In the design of the route establishing process, the nodes in the ad hoc network periodically broadcast the route message, the content of the route message is a main path from the local node to other nodes in the network, and the other nodes update the route information according to the received route broadcast message. As shown in fig. 5:

step1, after node1 node sends broadcast routing message sop, after each node in the network receives sop message, traverse all path information from node1 to each destination node in the message, and check whether the routing information of each destination node exists in the local node routing table, if yes, execute Step2, if not, execute Step 4.

And Step2, analyzing and judging whether the routing information from the local routing table to each destination node contains the path information from the node1 to the destination node in the sop message, if so, analyzing whether the next hop node contains other neighbor nodes, and if so, executing Step 3. Otherwise, step4 is executed.

And Step3, calculating the path quality of each path according to the path information contained in the route sop message of the neighbor node.

And Step4, storing the path information from the node1 to the destination node in the sop message into a local node path group, and calculating the path quality of each path.

And Step5, calculating the queuing time delay of each path in the local routing table, and then generating the path weight of each path, wherein the path with the maximum weight value is taken as the main path, and the rest paths are taken as backup paths.

And Step6, the network transmits the information of the main path from the local node to each destination node to the MAC layer, and returns to Step1 to continue. The path quality refers to the minimum value of link quality in all links from the local node to the destination node.

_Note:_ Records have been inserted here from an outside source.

-- ==== Sys2Proof/Config.lean ====
section
/-! DEFINITION. The fixed parameters of sandmac CORE (00_scope.md R8).
The open parameters of R9 (IMAGE, INPUT, AllocOK) are no constants of this file: they are arguments
of `State.boot` and plain data in `State`, so that every statement holds for each of their values
(log 1, 2, 3). PROGRAM_HANDLE, the handle of the currently-executing program, is written `0#32`, as the spec writes it.
The spec leaves no other value open (93_implementation_defined.md, Part 1), so this file
holds no free value. -/

namespace Sys2Proof.Config

/-- NREGS, the number of general registers (00_scope.md R8). -/
abbrev nregs : Nat := 8

/-- EOF_VALUE: what Input writes at end-of-stream (00_scope.md R8). -/
abbrev eofValue : Word := 0xFFFFFFFF#32

/-- The number of values a word has. Arrays are shorter than this (10_state.md R30), an image is shorter
than this (70_reset_and_hazards.md R263), and there are at most this many slots (10_state.md R33(d)). -/
abbrev wordCount : Nat := 4294967296

/-- The largest immediate of the IMM format, 2^25 - 1 (30_encoding.md R85). -/
abbrev immMax : Nat := 0x1FFFFFF

/-- The largest value Output accepts (46_io.md R185). -/
abbrev byteMax : Nat := 255

end Sys2Proof.Config
end

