-- ==== Sys2Proof/Machine/Memory.lean ====
section
/-! DEFINITION. The Array Heap's operations (20_memory.md, 45_heap_management.md): reading and writing one
word, allocation, deallocation, replacing the program. Every operation keeps the canonical form `Memory.wf`. -/

namespace Sys2Proof.Machine

/-- The word listed at index `i`, or 0. -/
def cellAt : List (Nat × Word) → Nat → Word
  | [], _ => 0#32
  | (k, v) :: rest, i => if k = i then v else cellAt rest i

/-- `(i, v)` placed before the first cell with a greater index. -/
def insertCell (i : Nat) (v : Word) : List (Nat × Word) → List (Nat × Word)
  | [] => [(i, v)]
  | (k, u) :: rest => if i < k then (i, v) :: (k, u) :: rest else (k, u) :: insertCell i v rest

/-- The cells with index `i` made to read as `v`: a zero is listed nowhere. -/
def setCell (cells : List (Nat × Word)) (i : Nat) (v : Word) : List (Nat × Word) :=
  if v = 0#32 then cells.filter (fun c => c.1 ≠ i) else insertCell i v (cells.filter (fun c => c.1 ≠ i))

/-- The non-zero words of a sequence, with their indices from `k` on. -/
def cellsFrom : Nat → List Word → List (Nat × Word)
  | _, [] => []
  | k, w :: ws => if w = 0#32 then cellsFrom (k + 1) ws else (k, w) :: cellsFrom (k + 1) ws

/-- The word at index `i` of an array. -/
def WordArray.get (a : WordArray) (i : Nat) : Word := cellAt a.cells i

/-- The array with the word at index `i` replaced; its length is unchanged. -/
def WordArray.set (a : WordArray) (i : Nat) (v : Word) : WordArray :=
  { a with cells := setCell a.cells i v }

/-- A new array of `n` words, all zero (45_heap_management.md R165, R166; 20_memory.md R65). -/
def WordArray.zeros (n : Nat) : WordArray := { len := n, cells := [] }

/-- The array that holds a sequence of words. -/
def WordArray.ofWords (ws : List Word) : WordArray := { len := ws.length, cells := cellsFrom 0 ws }

/-- The canonical form of an array: fewer than 2^32 words (10_state.md R30), indices strictly rising and below
the length, no zero listed. Equal arrays are equal data. -/
abbrev WordArray.wf (a : WordArray) : Prop :=
  a.len < Config.wordCount ∧ a.cells.Pairwise (fun p q => p.1 < q.1) ∧
    ∀ c ∈ a.cells, c.1 < a.len ∧ c.2 ≠ 0#32

/-- The canonical form of the heap: every array is in canonical form. -/
abbrev Memory.wf (m : Memory) : Prop := ∀ o ∈ m.slots, ∀ a ∈ o, WordArray.wf a

/-- The array at a handle; none when the handle is out of range or its slot is empty (10_state.md R31). -/
def Memory.array? (m : Memory) (h : Word) : Option WordArray := (m.slots[h.toNat]?).getD none

/-- `live(h)`: the handle is in range and its slot holds an array (10_state.md R31). -/
def Memory.live (m : Memory) (h : Word) : Bool := (m.array? h).isSome

/-- `len(h)`, the number of words of the array at a live handle (00_scope.md R11). A handle that is not live
has no length; the number given then is below no index. -/
def Memory.len (m : Memory) (h : Word) : Nat :=
  match m.array? h with
  | some a => a.len
  | none => 0

/-- `MemRead((h, i), 1)` behind the check of 20_memory.md R57: none when `h` is not live or `i ≥ len(h)`.
A read changes nothing (R56). -/
def Memory.read (m : Memory) (h i : Word) : Option Word :=
  match m.array? h with
  | some a => if i.toNat < a.len then some (a.get i.toNat) else none
  | none => none

/-- `MemWrite((h, i), 1, v)` behind the check of 20_memory.md R57: none when `h` is not live or `i ≥ len(h)`.
Only the one word changes (42_array_access.md R139). -/
def Memory.write (m : Memory) (h i v : Word) : Option Memory :=
  match m.array? h with
  | some a =>
    if i.toNat < a.len then some { m with slots := m.slots.set h.toNat (some (a.set i.toNat v)) } else none
  | none => none

/-- `HeapAlloc(n)` (45_heap_management.md R166), `ok` being AllocOK's answer: the most recently freed handle
is reused, else one slot is appended; none is AllocationFailure. Growth is refused when the new handle would
not fit a word (R168). -/
def Memory.heapAlloc (m : Memory) (ok : Bool) (n : Word) : Option (Word × Memory) :=
  if ok then
    match m.free with
    | h :: rest =>
      some (h, { slots := m.slots.set h.toNat (some (WordArray.zeros n.toNat)), free := rest })
    | [] =>
      if m.slots.length < Config.wordCount then
        some (BitVec.ofNat 32 m.slots.length,
          { slots := m.slots ++ [some (WordArray.zeros n.toNat)], free := [] })
      else none
  else none

/-- `HeapFree(h)` (45_heap_management.md R170): the slot is cleared and the handle pushed. -/
def Memory.heapFree (m : Memory) (h : Word) : Memory :=
  { slots := m.slots.set h.toNat none, free := h :: m.free }

/-- Array 0 replaced by an array (10_state.md R38, heap replace program; 47_load_program.md R200). Handle 0 is
"replaced, not freed": `free` and the number of slots are unchanged. -/
def Memory.setProgram (m : Memory) (a : WordArray) : Memory :=
  { m with slots := m.slots.set 0 (some a) }

/-- The oracle's answer to a request of `n` words on heap `m` (00_scope.md R9; log 3). -/
def AllocOracle.answer (o : AllocOracle) (m : Memory) (n : Nat) : Bool :=
  if (m, n) ∈ o.exceptions then !o.otherwise else o.otherwise

end Sys2Proof.Machine
end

The path queuing delay refers to the sum of queuing delays of all intermediate nodes in a link from a local node to a destination node. Further, the route maintenance process is designed to mainly implement two functions, respectively: sensing the stability of the route and reasonably switching the route.

The method comprises the following steps that the stability perception of the route can perceive the quality of the route in the next period according to the quality and the state change of the route, and can make quick and effective topology adjustment, and the method comprises the following specific steps:

step1, the MAC layer analyzes whether the link quality is in a rising or falling trend according to the link quality from the node to the neighbor node in the last l recorded statistical cycles, and if the trend is in a falling trend, the reasonable switching processing of the route is carried out; otherwise, recording the link quality of the period.

Step2 according to the formula

(equation 1-1) predicts the quality of the next periodic link. Wherein is alpha_lIs a predictor of the current period, Q_lIs the link quality for the current period of time,

is the last l statisticsLink average quality over a period. Predictor-_lThe calculation formula of (a) is as follows:

and Step3, judging whether the value is smaller than the threshold value of the link quality according to the link quality value of the next cycle generated by calculation, if so, performing reasonable switching processing of the route, otherwise, turning to Step 1.

The routing is switched reasonably, and if the routing quality of the next period is sensed to be low, the routing can be switched to a backup path with high path quality. If there is no suitable backup path, local adjustment of the route is required:

and Step1, judging whether a proper backup path exists in the path group by inquiring the local routing table, and if so, switching and executing the backup path.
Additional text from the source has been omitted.